1942 Grandma Moses Painting

Value (2004) | $60,000 Insurance

GUEST:
This has been in our family since Grandma Moses painted it.

APPRAISER:
So it's a painting by Anna Mary Robertson-- Grandma Moses.

GUEST:
Better known as Grandma Moses, a resident of Eagle Bridge, New York. We had a home in Cambridge, New York, and we would drive four, five miles down to Eagle Bridge for two purposes: one was to pick up peach preserve, which Grandma Moses put up for us every summer, and in doing that we discovered on her dining room table these fresh paintings that she had just finished. And if we chose to buy one, we could have one, and she would frame it right there on the dining room table.

APPRAISER:
That's great. How old do you think she was at that time?

GUEST:
Well, she was an elderly woman and had only started painting in her late 80s. We knew her from about 1940, and so this was before she really became famous. But she was just a wonderful friend of the family. And she would let my mother buy these paintings, which she thought had relatively little value, and I guess my mother did, too, and probably bought eight or ten paintings in all, and my guess would be for perhaps under ten dollars each.

APPRAISER:
It's interesting, Grandma Moses started painting, actually you're right, late in life. She was born in 1860. In the late '30s she picked up painting. She had done needlework pictures and then started painting. She was promoted by a gallery in New York, by a fellow named Otto Kallir, and she started having shows around New York and international shows as well. The painting is this great original in this primitive style and that's what really makes it-- this lovely primitive style, these charming little people here. It's signed down here: "Moses," although her name is Robertson. Was the house there when you were there?

GUEST:
Oh, yes. It was the original house where we knew her before she got famous and they built her a swell home.

APPRAISER:
This is one of her best subjects, the checkerboard house. That is one of the pieces that people really are enthusiastic about.

GUEST:
Something that might be as interesting, there are very few Grandma Moses paintings of something other than a winter scene.

APPRAISER:
That's right. It's a fabulous one, in great condition. You said you had many more of them.

GUEST:
When our parents died, my brother and sister and I split up the paintings. We originally had about ten. My brother and sister are still up in New England and they have about three each. And at some point, my mother gave one of the best away to a New York appraiser in exchange for an appraisal. We were a little upset about that.

APPRAISER:
That's an expensive appraisal. Have you had this one appraised?

GUEST:
Probably 40 years ago we got a letter from a gallery in New York suggesting it might have a value based on that size of perhaps $10,000. But we have absolutely no idea its current value.

APPRAISER:
And you aren't planning on selling it?

GUEST:
No, no-- this'll stay in the family.

APPRAISER:
I want to show you something else is the fact that on the back here we have her label. And it shows her picture and the actual date when this was painted-- September 2, 1942-- entitled "The Old Checkered House." And then an inventory number. This painting is a very good one. I would think right now if I were to insure it, I'd put insurance value of about $60,000 on it.

GUEST:
(laughs) I don't want to say "wow" because that's what everyone says. But that's... really, it doesn't surprise me. She's a famous artist.

APPRAISER:
Well, it's a super painting, and thank you.

GUEST:
Thank you very much. I appreciate it.

Appraisal Details

Appraiser
Bonhams, NY
New York, New York
Value Update (2004)
$60,000 Insurance
Appraised value (2004)
$60,000 Insurance
Event
Memphis, TN (July 31, 2004)
Period
20th Century
Form
Landscape
Material
Paint

Executive producer Marsha Bemko shares her tips for getting the most out of ANTIQUES ROADSHOW.

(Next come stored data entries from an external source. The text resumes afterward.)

-- ==== Sys2Proof/Machine/Claims.lean ====
section
/-! DEFINITION. The requests that write the requester slots of the claims table, and READ_CLAIMS (R28 to R31, R41). -/

namespace Sys2Proof.Machine

/-- A slot set by a request of port `p`: the value within 0 to 60,000, the writer, and the time of last change where
the flag or the value changes (R26, R29). -/
def Claim.setBy (c : Claim) (now value : Nat) (p : Port) : Claim :=
  let v := min value claimLimit
  { active := true, value := v, writer := some p
    changed := if c.active = true ∧ c.value = v then c.changed else now }

/-- An active slot released by a request of port `p`: the value is kept (R29). -/
def Claim.releaseBy (c : Claim) (now : Nat) (p : Port) : Claim :=
  { c with active := false, writer := some p, changed := now }

/-- SET_SETPOINT's own rule (R28). The time of last change moves when the value or the ADOPTED mark changes (R26). -/
def setSetpoint (p : Port) (value : Nat) (s : State) : State × Option Answer :=
  match s.line.state with
  | none => refuse s .badState
  | some .adopting => refuse s .badState
  | some .standby | some .starting | some .regulating | some .hold | some .stopping | some .tripped =>
    let v := min value claimLimit
    let c := s.claims.setpoint
    let c' : Claim :=
      { active := true, value := v, writer := some p
        changed := if c.value = v ∧ s.claims.adopted = false then c.changed else s.timeBase }
    answer { s with claims := { s.claims with setpoint := c', adopted := false } } (okOrClamped (claimLimit < value))

/-- SET_SETPOINT (R28). -/
def execSetSetpoint (rq : Req) (value : Nat) (s : State) : Host.Outcome State Fault Refusal :=
  .next (s.take rq .setSetpoint (setSetpoint rq.port value))

/-- A SET of CUTOUT or SERVICE (R29, R30). -/
def setLimit (k : ClaimSlot) (p : Port) (value : Nat) (s : State) : State × Option Answer :=
  answer { s with claims := s.claims.set k ((s.claims.get k).setBy s.timeBase value p) }
    (okOrClamped (claimLimit < value))

/-- A RELEASE of CUTOUT or SERVICE (R29, R30). -/
def releaseLimit (k : ClaimSlot) (p : Port) (s : State) : State × Option Answer :=
  if (s.claims.get k).active then
    answer { s with claims := s.claims.set k ((s.claims.get k).releaseBy s.timeBase p) } .ok
  else refuse s .notSet

/-- SET_CUTOUT_LIMIT (R29). -/
def execSetCutoutLimit (rq : Req) (value : Nat) (s : State) : Host.Outcome State Fault Refusal :=
  .next (s.take rq .setCutoutLimit (setLimit .cutout rq.port value))

/-- RELEASE_CUTOUT_LIMIT (R29). -/
def execReleaseCutoutLimit (rq : Req) (s : State) : Host.Outcome State Fault Refusal :=
  .next (s.take rq .releaseCutoutLimit (releaseLimit .cutout rq.port))

/-- SET_SERVICE_LIMIT (R30). -/
def execSetServiceLimit (rq : Req) (value : Nat) (s : State) : Host.Outcome State Fault Refusal :=
  .next (s.take rq .setServiceLimit (setLimit .service rq.port value))

/-- RELEASE_SERVICE_LIMIT (R30). -/
def execReleaseServiceLimit (rq : Req) (s : State) : Host.Outcome State Fault Refusal :=
  .next (s.take rq .releaseServiceLimit (releaseLimit .service rq.port))

/-- One slot as READ_CLAIMS returns it (R41). -/
def Claim.fields (c : Claim) : List Field :=
  [.mark c.active, fTwo c.value] ++ fOption 1 (fun p : Port => [fOne p.val]) c.writer ++ [fTime c.changed]

/-- READ_CLAIMS's own rule (R41). -/
def readClaims (s : State) : State × Option Answer :=
  answerWith s ((allSlots.flatMap fun k => (s.claims.get k).fields)
    ++ [.mark s.claims.adopted, fTwo s.line.least, .name s.line.governing.place, fTwo s.line.target
      , fTwo s.line.iCmd, fTwo s.config.floor, .mark s.line.aeHold])

/-- READ_CLAIMS (R41). -/
def execReadClaims (rq : Req) (s : State) : Host.Outcome State Fault Refusal :=
  .next (s.take rq .readClaims readClaims)

end Sys2Proof.Machine
end

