-- ==== Sys2Proof/Machine/Curtailment.lean ====
section
/-! DEFINITION. The curtailment unit (chapter 8): POST_ORDER, CANCEL_ORDER, the start and end deadlines, the metering
hand-off and READ_ORDERS. -/

namespace Sys2Proof.Machine

/-! ### The order list (R145) -/

/-- The greatest number of orders (R145). -/
def orderLimit : Nat := 4

/-- The greatest time base (R124). -/
def timeLimit : Nat := 2 ^ 40 - 1

/-- A time base `ms` milliseconds after `t`, saturating at the end of its range (00_scope.md 4.2). -/
def timeAfter (t ms : Nat) : Nat := satAdd timeLimit t ms

/-- The greatest power, in kW (Table 3). -/
def powerLimit : Nat := 2000000

/-- The least bus voltage at which a ceiling is computed, in dV (R137, R150). -/
def voltageFloor : Nat := 1000

/-- The order with a tag. -/
def Curtailment.ofTag (c : Curtailment) (tag : Nat) : Option CurtailOrder := c.orders.find? fun o => o.tag == tag

/-- An order put in its place: ascending start time, the one accepted earlier first (R145). -/
def insertOrder (o : CurtailOrder) : List CurtailOrder → List CurtailOrder
  | [] => [o]
  | x :: xs => if x.start ≤ o.start then x :: insertOrder o xs else o :: x :: xs

/-- The active set (R145). -/
def Curtailment.active (c : Curtailment) : List CurtailOrder := c.orders.filter fun o => o.state == .active

/-- The enforced set (R145, R151). -/
def Curtailment.enforcedSet (c : Curtailment) : List CurtailOrder :=
  c.orders.filter fun o => o.state == .active && o.enforced

/-- The least ceiling of a set of orders. -/
def leastCeiling : List CurtailOrder → Option Nat
  | [] => none
  | o :: os => some (os.foldl (fun m x => min m x.ceiling) o.ceiling)

/-- P_k (R151). -/
def Curtailment.complianceCeiling (c : Curtailment) : Option Nat := leastCeiling c.enforcedSet

/-- The order list replaced. -/
def State.setOrders (s : State) (l : List CurtailOrder) : State := { s with curtail := { s.curtail with orders := l } }

/-- An ORDER_STATE notice, with the number of orders left in the list (R145). -/
def State.noteOrder (s : State) (o : CurtailOrder) (state : OrderState) : State :=
  s.notify (.orderState o.tag state o.ceiling o.start o.stop s.curtail.orders.length)

/-! ### The CURTAIL claim (R150) -/

/-- The efficiency factor of the interval in progress; there is an interval at all times once the store has loaded
(R129). -/
def State.efficiency (s : State) : Nat :=
  match s.metering.interval with
  | some i => i.efficiency
  | none => s.config.efficiency

/-- The line current that a billed power `p` allows at efficiency `eff` and bus voltage `u`, within 0 to 60,000 (R137
steps 6 and 7, R150). -/
def currentFor (p eff u : Nat) : Nat := min 60000 (p * 10000 / eff * 1000 / u)

/-- The CURTAIL slot written from the active set (R150). -/
def State.writeCurtail (s : State) : State :=
  match leastCeiling s.curtail.active with
  | none => s.withdrawClaim .curtail
  | some p =>
    if voltageFloor ≤ s.curtail.lastVoltage then
      let v := currentFor p s.efficiency s.curtail.lastVoltage
      ({ s with curtail := { s.curtail with value := v, holdMark := false } }).writeClaim .curtail v
    else ({ s with curtail := { s.curtail with holdMark := true } }).writeClaim .curtail s.curtail.value

/-! ### Activation and end (R147 to R149, R153) -/

/-- The CURTAILED mark of the interval set (R128). -/
def State.markCurtailed (s : State) : State := s.modInterval fun i => { i with curtailed := true }

/-- An order activated (R148). -/
def State.activateOrder (s : State) (o : CurtailOrder) : State :=
  let s1 := s.setOrders (s.curtail.orders.map fun x =>
    if x.tag = o.tag then
      { x with state := .active, activation := some s.timeBase
               enforcement := some (timeAfter s.timeBase (s.config.curtailGrace * 1000)) }
    else x)
  ((s1.noteOrder o .active).markCurtailed).writeCurtail

/-- The compliance condition after the removal of an ACTIVE order: with the enforced set empty the run count is 0, and
a present condition departs (R152, R153). -/
def State.emptyEnforced (s : State) : State :=
  if s.curtail.enforcedSet = [] then
    ({ s with curtail := { s.curtail with compliance := false, run := 0 } }).conditionChange (.line .curtailMissed)
      s.curtail.compliance false none
  else s

/-- An order removed with the notice of its new state (R147, R149). The removal of an ACTIVE one writes the claim again
and tests the compliance condition. -/
def State.removeOrder (s : State) (o : CurtailOrder) (state : OrderState) : State :=
  let s1 := (s.setOrders (s.curtail.orders.filter fun x => x.tag != o.tag)).noteOrder o state
  match o.state with
  | .active => s1.writeCurtail.emptyEnforced
  | .pending => s1
  | .done => s1
  | .cancelled => s1

/-- The order a POST_ORDER creates (R146). Its times are time bases (R145). -/
def State.newOrder (s : State) (p : Port) (tag delay duration ceiling : Nat) : CurtailOrder :=
  { tag := tag, state := .pending, ceiling := min ceiling powerLimit, start := timeAfter s.timeBase (delay * 1000)
    duration := duration, stop := timeAfter (timeAfter s.timeBase (delay * 1000)) (duration * 1000), port := p, activation := none
    enforcement := none, enforced := false }

/-- POST_ORDER's own rule (R146). -/
def postOrder (p : Port) (tag delay duration ceiling : Nat) (s : State) : State × Option Answer :=
  if tag = 0 ∨ 255 < tag ∨ 86400 < delay ∨ duration < 60 ∨ 14400 < duration then refuse s .outOfRange
  else if (s.curtail.ofTag tag).isSome then refuse s .duplicate
  else if orderLimit ≤ s.curtail.orders.length then refuse s .full
  else
    let o := s.newOrder p tag delay duration ceiling
    let s1 := (s.setOrders (insertOrder o s.curtail.orders)).noteOrder o .pending
    answer (if delay = 0 then s1.activateOrder o else s1) (okOrClamped (powerLimit < ceiling))

/-- POST_ORDER (R146). -/
def execPostOrder (rq : Req) (orderTag delay duration ceiling : Nat) (s : State) : Host.Outcome State Fault Refusal :=
  .next (s.take rq .postOrder (postOrder rq.port orderTag delay duration ceiling))

/-- CANCEL_ORDER's own rule (R147). -/
def cancelOrder (tag : Nat) (s : State) : State × Option Answer :=
  if tag = 0 ∨ 255 < tag then refuse s .outOfRange
  else
    match s.curtail.ofTag tag with
    | none => refuse s .notFound
    | some o => answer (s.removeOrder o .cancelled) .ok

/-- CANCEL_ORDER (R147). -/
def execCancelOrder (rq : Req) (orderTag : Nat) (s : State) : Host.Outcome State Fault Refusal :=
  .next (s.take rq .cancelOrder (cancelOrder orderTag))

/-- The order with a tag in a state. -/
def Curtailment.inState (c : Curtailment) (tag : Nat) (st : OrderState) : Option CurtailOrder :=
  match c.ofTag tag with
  | some o => if o.state = st then some o else none
  | none => none

/-- ORDER_START_DEADLINE (R148). With no such order PENDING nothing happens (log 3). -/
def execOrderStartDeadline (orderTag : Nat) (s : State) : Host.Outcome State Fault Refusal :=
  let s0 := s.begin
  match s0.curtail.inState orderTag .pending with
  | none => .next s0
  | some o => .next (s0.activateOrder o)

/-- ORDER_END_DEADLINE (R149). With no such order ACTIVE nothing happens (log 3). -/
def execOrderEndDeadline (orderTag : Nat) (s : State) : Host.Outcome State Fault Refusal :=
  let s0 := s.begin
  match s0.curtail.inState orderTag .active with
  | none => .next s0
  | some o => .next (s0.removeOrder o .done)

/-! ### The metering hand-off (R150 to R153) -/

/-- The enforcement step (R151). -/
def State.enforce (s : State) : State :=
  s.setOrders (s.curtail.orders.map fun o =>
    match o.state, o.enforcement with
    | .active, some t => if t ≤ s.timeBase then { o with enforced := true } else o
    | _, _ => o)

/-- The tag of the order that gives P_k: one of the enforced set that holds it (R152, log 29). -/
def Curtailment.givesCeiling (c : Curtailment) (pk : Nat) : Nat :=
  match pickTied (c.enforcedSet.filter fun o => o.ceiling == pk) with
  | some o => o.tag
  | none => 0

/-- The consecutive hand-offs above P_k that make a breach (R152). -/
def breachRun : Nat := 10

/-- The tenth consecutive hand-off above P_k (R152). -/
def State.breach (s : State) (pBill pk : Nat) : State :=
  ((({ s with curtail := { s.curtail with compliance := true, run := 0 } }).onset (.line .curtailMissed)
    (some (.curtail pBill pk (s.curtail.givesCeiling pk)))).modInterval
      fun i => { i with breaches := satAdd 65535 i.breaches 1 })

/-- The compliance test (R152, R153). -/
def State.complianceTest (s : State) (pBill : Nat) : State :=
  match s.curtail.complianceCeiling with
  | none => { s with curtail := { s.curtail with run := 0 } }
  | some pk =>
    if pk < pBill then
      if s.curtail.compliance then s
      else if breachRun ≤ s.curtail.run + 1 then s.breach pBill pk
      else { s with curtail := { s.curtail with run := s.curtail.run + 1 } }
    else if s.curtail.compliance then
      ({ s with curtail := { s.curtail with compliance := false, run := 0 } }).departure (.line .curtailMissed)
    else { s with curtail := { s.curtail with run := 0 } }

/-- The hand-off of a metering expiry (R127 step 8): the last voltage, the claim, the enforcement and the compliance
test. -/
def State.curtailHandoff (s : State) (u pBill : Nat) : State :=
  let s1 := { s with curtail := { s.curtail with lastVoltage := u } }
  let s2 := if s1.curtail.active = [] then s1 else s1.writeCurtail
  s2.enforce.complianceTest pBill

/-! ### READ_ORDERS and RESTART (R154, R155) -/

/-- One order as READ_ORDERS returns it (R154). -/
def CurtailOrder.fields (now position : Nat) (o : CurtailOrder) : List Field :=
  [fOne o.tag, .name o.state.place, fPower o.ceiling, fTime o.start, fTwo o.duration, fTime o.stop, fOne o.port.val]
    ++ fOption 5 (fun t : Nat => [fTime t]) o.activation ++ fOption 5 (fun t : Nat => [fTime t]) o.enforcement
    ++ [fOne position, .mark o.enforced
      , fFour (remaining now (match o.state with | .pending => o.start | _ => o.stop))]

/-- What READ_ORDERS returns (R154). Positions count from 0 and take one byte (log 21). -/
def State.orderFields (s : State) : List Field :=
  let c := s.curtail
  .count c.orders.length :: ((c.orders.zipIdx.flatMap fun p => p.1.fields s.timeBase p.2))
    ++ [fTwo c.value, .mark c.holdMark, fTwo c.lastVoltage, .mark s.claims.curtail.active]
    ++ fOption 3 (fun n : Nat => [fPower n]) c.complianceCeiling
    ++ [fOne c.run, .mark c.compliance, fTwo s.config.curtailGrace]

/-- READ_ORDERS's own rule (R154). -/
def readOrders (s : State) : State × Option Answer := answerWith s s.orderFields

/-- READ_ORDERS (R154). -/
def execReadOrders (rq : Req) (s : State) : Host.Outcome State Fault Refusal :=
  .next (s.take rq .readOrders readOrders)

/-- What a RESTART leaves of the unit (R155). -/
def Curtailment.restart (c : Curtailment) : Curtailment := { c with compliance := false, run := 0 }

end Sys2Proof.Machine
end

Value can change: The value of an item is dependent upon many things, including the condition of the object itself, trends in the market for that kind of object, and the location where the item will be sold. These are just some of the reasons why the answer to the question "What's it worth?" is so often "It depends."

Note the date: Take note of the date the appraisal was recorded. This information appears in the upper left corner of the page, with the label "Appraised On." Values change over time according to market forces, so the current value of the item could be higher, lower, or the same as when our expert first appraised it.

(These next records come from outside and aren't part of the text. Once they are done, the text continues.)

-- ==== Sys2Proof/Certificates/Slice0/Obligations.lean ====
section
/-! DEFINITION. The statements for the provers, in the order of OBLIGATIONS.json. -/

open Sys2Proof Sys2Proof.Machine

/-! ### The step -/

/-- A step with a command in front runs it on the state with the queue's rest. -/
def Obligations.StepRunsTheFrontCommand : Prop :=
  ∀ (c : Instr) (rest : List Instr) (s : State), s.pending = c :: rest → step s = exec c { s with pending := rest }

/-- On an empty queue one millisecond passes (R124; that a step on an empty queue is a millisecond is the model's choice,
log 1). -/
def Obligations.EmptyQueuePassesOneMillisecond : Prop :=
  ∀ s : State, s.pending = [] → s.timeBase < 2 ^ 40 - 1 →
    ∃ t : State, step s = .next t ∧ t.timeBase = s.timeBase + 1 ∧ t.out = [] ∧
      (s.metering.calendar = none → t.metering = s.metering) ∧
      (∀ c : Calendar, s.metering.calendar = some c → c.day ≤ 6 → c.tod < 86400000 →
        t.metering = { s.metering with
          calendar := some (if c.tod = 86399999 then ⟨(c.day + 1) % 7, 0⟩ else ⟨c.day, c.tod + 1⟩) }) ∧
      s.keepsAllBut t [.timeBase, .metering, .out]

/-! ### Requests (R182) -/

/-- Requests that do not come to their own rule (R182, R190): outside IDLE the tag joins the busy list or is dropped and
counted, during the load the answer is BUSY, without the right NOT_PERMITTED, with a wrong length OUT_OF_RANGE, and for an
unknown kind UNKNOWN_KIND; in each case nothing else changes but that the receiver of the port hunts again (R181). The kind kept
with a waiting tag and the ANSWERING state of a BUSY answer during the load are the model's choices (logs 7 and 8). -/
def Obligations.RequestsOutsideTheirOwnRule : Prop :=
  (∀ (i : Instr) (rq : Req) (kind : ReqKind) (s : State), i.request? = some (rq, kind) →
    ((s.port rq.port).request ≠ .idle →
      exec i s = .next { s with
        out := []
        ports := s.ports.set rq.port
          (if (s.port rq.port).busy.length < 4 then
            { s.port rq.port with
              busy := (s.port rq.port).busy ++ [⟨rq.tag, kind.code⟩], receiver := .hunting, gapTimer := none }
          else
            { s.port rq.port with
              dropped := min 255 ((s.port rq.port).dropped + 1), receiver := .hunting, gapTimer := none }) }) ∧
    ((s.port rq.port).request = .idle → s.loading = true → exec i s = .next (s.answered rq kind .busy [])) ∧
    ((s.port rq.port).request = .idle → s.loading = false → requestPermits kind (s.role rq.port) = false →
      exec i s = .next (s.answered rq kind .notPermitted [])) ∧
    ((s.port rq.port).request = .idle → s.loading = false → requestPermits kind (s.role rq.port) = true →
      i.requiredLength ≠ some rq.len → exec i s = .next (s.answered rq kind .outOfRange []))) ∧
  ((∀ (p : Port) (tag kind : Nat) (s : State), (s.port p).request = .idle → s.loading = false →
    exec (.unknownKindRequest p tag kind) s = .next { s with
      out := []
      ports := s.ports.set p { s.port p with
        request := .answering, reply := some ⟨tag, kind, .unknownKind, []⟩
        receiver := .hunting, gapTimer := none } }) ∧
  (∀ (p : Port) (tag kind : Nat) (s : State), (s.port p).request ≠ .idle → (s.port p).busy.length < 4 →
    exec (.requestWhileBusy p tag kind) s = .next { s with
      out := []
      ports := s.ports.set p { s.port p with
        busy := (s.port p).busy ++ [⟨tag, kind⟩], receiver := .hunting, gapTimer := none } } ∧
    exec (.unknownKindRequest p tag kind) s = exec (.requestWhileBusy p tag kind) s) ∧
  (∀ (p : Port) (tag kind : Nat) (s : State), (s.port p).request ≠ .idle → 4 ≤ (s.port p).busy.length →
    exec (.requestWhileBusy p tag kind) s = .next { s with
      out := []
      ports := s.ports.set p { s.port p with
        dropped := min 255 ((s.port p).dropped + 1), receiver := .hunting, gapTimer := none } } ∧
    exec (.unknownKindRequest p tag kind) s = exec (.requestWhileBusy p tag kind) s) ∧
  (∀ (p : Port) (tag kind : Nat) (s : State), (s.port p).request = .idle → s.loading = true →
    exec (.requestWhileBusy p tag kind) s = .next { s with
      out := []
      ports := s.ports.set p { s.port p with
        request := .answering, reply := some ⟨tag, kind, .busy, []⟩, receiver := .hunting, gapTimer := none } } ∧
    exec (.unknownKindRequest p tag kind) s = exec (.requestWhileBusy p tag kind) s))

Context is key: Listen carefully. Most of our experts will give appraisal values in context. For example, you'll often hear them say what an item is worth "at auction," or "retail," or "for insurance purposes" (replacement value). Retail prices are different from wholesale prices. Often an auctioneer will talk about what she knows best: the auction market. A shop owner will usually talk about what he knows best: the retail price he'd place on the object in his shop. And though there are no hard and fast rules, an object's auction price can often be half its retail value; yet for other objects, an auction price could be higher than retail. As a rule, however, retail and insurance/replacement values are about the same.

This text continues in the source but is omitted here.